--- Records ---
-- ==== Sys2Proof/Machine/Queues.lean ====
section
/-!
DEFINITION. Work queues and the Geyser: commands, polling, fetching, completions and aborts (R110 to R126, R136 to R152).
-/
namespace Sys2Proof.Machine

/-- A field of the WQ_TABLE entry of a queue: n bytes from byte a (R112). -/
def Queue.at (x : Queue) (a n : Nat) : Nat := leNat ((x.cfg.drop a).take n)

/-- Entries of the submission ring. -/
def Queue.sqSize (x : Queue) : Nat := 2 ^ x.at 24 1
/-- Entries of the completion ring. -/
def Queue.cqSize (x : Queue) : Nat := 2 ^ x.at 25 1

/-- The code of a queue state (R112). -/
def WqState.code : WqState → Nat
  | .disarmed => 0
  | .armed => 1
  | .paused => 2
  | .halted => 3

/-- Idle-poll reads per µs that the armed queues ask for, as a fraction (R126). -/
def State.pollDemand (s : State) : Nat × Nat :=
  (s.geyser.queues.filter (fun q => q.2.state == .armed)).foldl
    (fun f q => (f.1 * q.2.at 26 2 + 4 * f.2, f.2 * q.2.at 26 2)) (0, 1)

/-- The armed queues ask for more than POLL_BUDGET (R126). -/
def State.stretched (s : State) : Bool :=
  let d := s.pollDemand
  decide (fld (s.active 7 0x040) 15 8 * d.2 < d.1)

/-- The level events of the GEYSER page follow the queues (R126, R142, R145). -/
def State.queueEvents (s : State) : State :=
  ((s.setCond 7 0 (s.geyser.queues.any (fun q => q.2.state == .halted))).setCond 7 1
    (s.geyser.queues.any (fun q => q.2.cqFull))).setCond 7 3 s.stretched

/-- Writes the host status word of queue q, in one aligned 8-byte write (R122). -/
def State.putStatus (s : State) (q : Nat) : State :=
  let x := s.wq q
  s.hostPut (x.at 16 8) (leBytes 8 (x.sqNext + x.state.code * 2 ^ 16 + x.haltReason * 2 ^ 24 + x.accepted * 2 ^ 32)) false

/-- The ended visits whose bodies are all read (R123). -/
def Queue.visitsDone (x : Queue) : List Nat := x.visits.filter (fun d => x.bodies.all (fun b => decide (d < b)))

/-- Writes the host status words that are due on queue q, when the host can be reached: one for a change of STATE, and one
for each ended visit whose bodies are read (R122, R123, R152). -/
def State.statusWord (s : State) (q : Nat) : State :=
  if !s.hostReach then s
  else
    let s1 := if (s.wq q).statusDue then (s.modWq q (fun y => { y with statusDue := false })).putStatus q else s
    let done := (s1.wq q).visitsDone
    done.foldl (fun t _ => t.putStatus q)
      (s1.modWq q (fun y => { y with visits := y.visits.filter (fun d => !done.contains d) }))

/-- A visit of queue q ends, if one is on: its status word is due once its last body is read (R122, R125). -/
def State.closeVisit (s : State) (q : Nat) : State :=
  match s.geyser.visit with
  | some (v, _, last) =>
    if v = q then
      let s1 := s.modWq q (fun y => { y with visits := y.visits ++ last.toList })
      { s1 with geyser := { s1.geyser with visit := none } }
    else s
  | none => s

/-- Changes the STATE of a queue, with its status word and events (R114, R122). A queue that is no longer armed is not
fetched from. -/
def State.setWq (s : State) (q : Nat) (st : WqState) : State :=
  let s1 := s.modWq q (fun y => { y with state := st, statusDue := true, reading := y.reading && st == .armed })
  let s2 := if st = .armed then s1 else s1.closeVisit q
  (s2.statusWord q).queueEvents

/-- A paused queue has reached INFLIGHT 0 (R115). -/
def State.drainedEvt (s : State) (q : Nat) : State :=
  if (s.wq q).state = .paused ∧ (s.wq q).window = [] then s.raiseEvt 7 4 else s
---
*Work order*:
Output the records above, each one exactly, with none left out.

*Solution to this exercise*:
-- ==== Sys2Proof/Machine/Queues.lean ====
section
/-!
DEFINITION. Work queues and the Geyser: commands, polling, fetching, completions and aborts (R110 to R126, R136 to R152).
-/
namespace Sys2Proof.Machine

/-- A field of the WQ_TABLE entry of a queue: n bytes from byte a (R112). -/
def Queue.at (x : Queue) (a n : Nat) : Nat := leNat ((x.cfg.drop a).take n)

/-- Entries of the submission ring. -/
def Queue.sqSize (x : Queue) : Nat := 2 ^ x.at 24 1
/-- Entries of the completion ring. -/
def Queue.cqSize (x : Queue) : Nat := 2 ^ x.at 25 1

/-- The code of a queue state (R112). -/
def WqState.code : WqState → Nat
  | .disarmed => 0
  | .armed => 1
  | .paused => 2
  | .halted => 3

/-- Idle-poll reads per µs that the armed queues ask for, as a fraction (R126). -/
def State.pollDemand (s : State) : Nat × Nat :=
  (s.geyser.queues.filter (fun q => q.2.state == .armed)).foldl
    (fun f q => (f.1 * q.2.at 26 2 + 4 * f.2, f.2 * q.2.at 26 2)) (0, 1)

/-- The armed queues ask for more than POLL_BUDGET (R126). -/
def State.stretched (s : State) : Bool :=
  let d := s.pollDemand
  decide (fld (s.active 7 0x040) 15 8 * d.2 < d.1)

/-- The level events of the GEYSER page follow the queues (R126, R142, R145). -/
def State.queueEvents (s : State) : State :=
  ((s.setCond 7 0 (s.geyser.queues.any (fun q => q.2.state == .halted))).setCond 7 1
    (s.geyser.queues.any (fun q => q.2.cqFull))).setCond 7 3 s.stretched

/-- Writes the host status word of queue q, in one aligned 8-byte write (R122). -/
def State.putStatus (s : State) (q : Nat) : State :=
  let x := s.wq q
  s.hostPut (x.at 16 8) (leBytes 8 (x.sqNext + x.state.code * 2 ^ 16 + x.haltReason * 2 ^ 24 + x.accepted * 2 ^ 32)) false

/-- The ended visits whose bodies are all read (R123). -/
def Queue.visitsDone (x : Queue) : List Nat := x.visits.filter (fun d => x.bodies.all (fun b => decide (d < b)))

/-- Writes the host status words that are due on queue q, when the host can be reached: one for a change of STATE, and one
for each ended visit whose bodies are read (R122, R123, R152). -/
def State.statusWord (s : State) (q : Nat) : State :=
  if !s.hostReach then s
  else
    let s1 := if (s.wq q).statusDue then (s.modWq q (fun y => { y with statusDue := false })).putStatus q else s
    let done := (s1.wq q).visitsDone
    done.foldl (fun t _ => t.putStatus q)
      (s1.modWq q (fun y => { y with visits := y.visits.filter (fun d => !done.contains d) }))

/-- A visit of queue q ends, if one is on: its status word is due once its last body is read (R122, R125). -/
def State.closeVisit (s : State) (q : Nat) : State :=
  match s.geyser.visit with
  | some (v, _, last) =>
    if v = q then
      let s1 := s.modWq q (fun y => { y with visits := y.visits ++ last.toList })
      { s1 with geyser := { s1.geyser with visit := none } }
    else s
  | none => s

/-- Changes the STATE of a queue, with its status word and events (R114, R122). A queue that is no longer armed is not
fetched from. -/
def State.setWq (s : State) (q : Nat) (st : WqState) : State :=
  let s1 := s.modWq q (fun y => { y with state := st, statusDue := true, reading := y.reading && st == .armed })
  let s2 := if st = .armed then s1 else s1.closeVisit q
  (s2.statusWord q).queueEvents

/-- A paused queue has reached INFLIGHT 0 (R115). -/
def State.drainedEvt (s : State) (q : Nat) : State :=
  if (s.wq q).state = .paused ∧ (s.wq q).window = [] then s.raiseEvt 7 4 else s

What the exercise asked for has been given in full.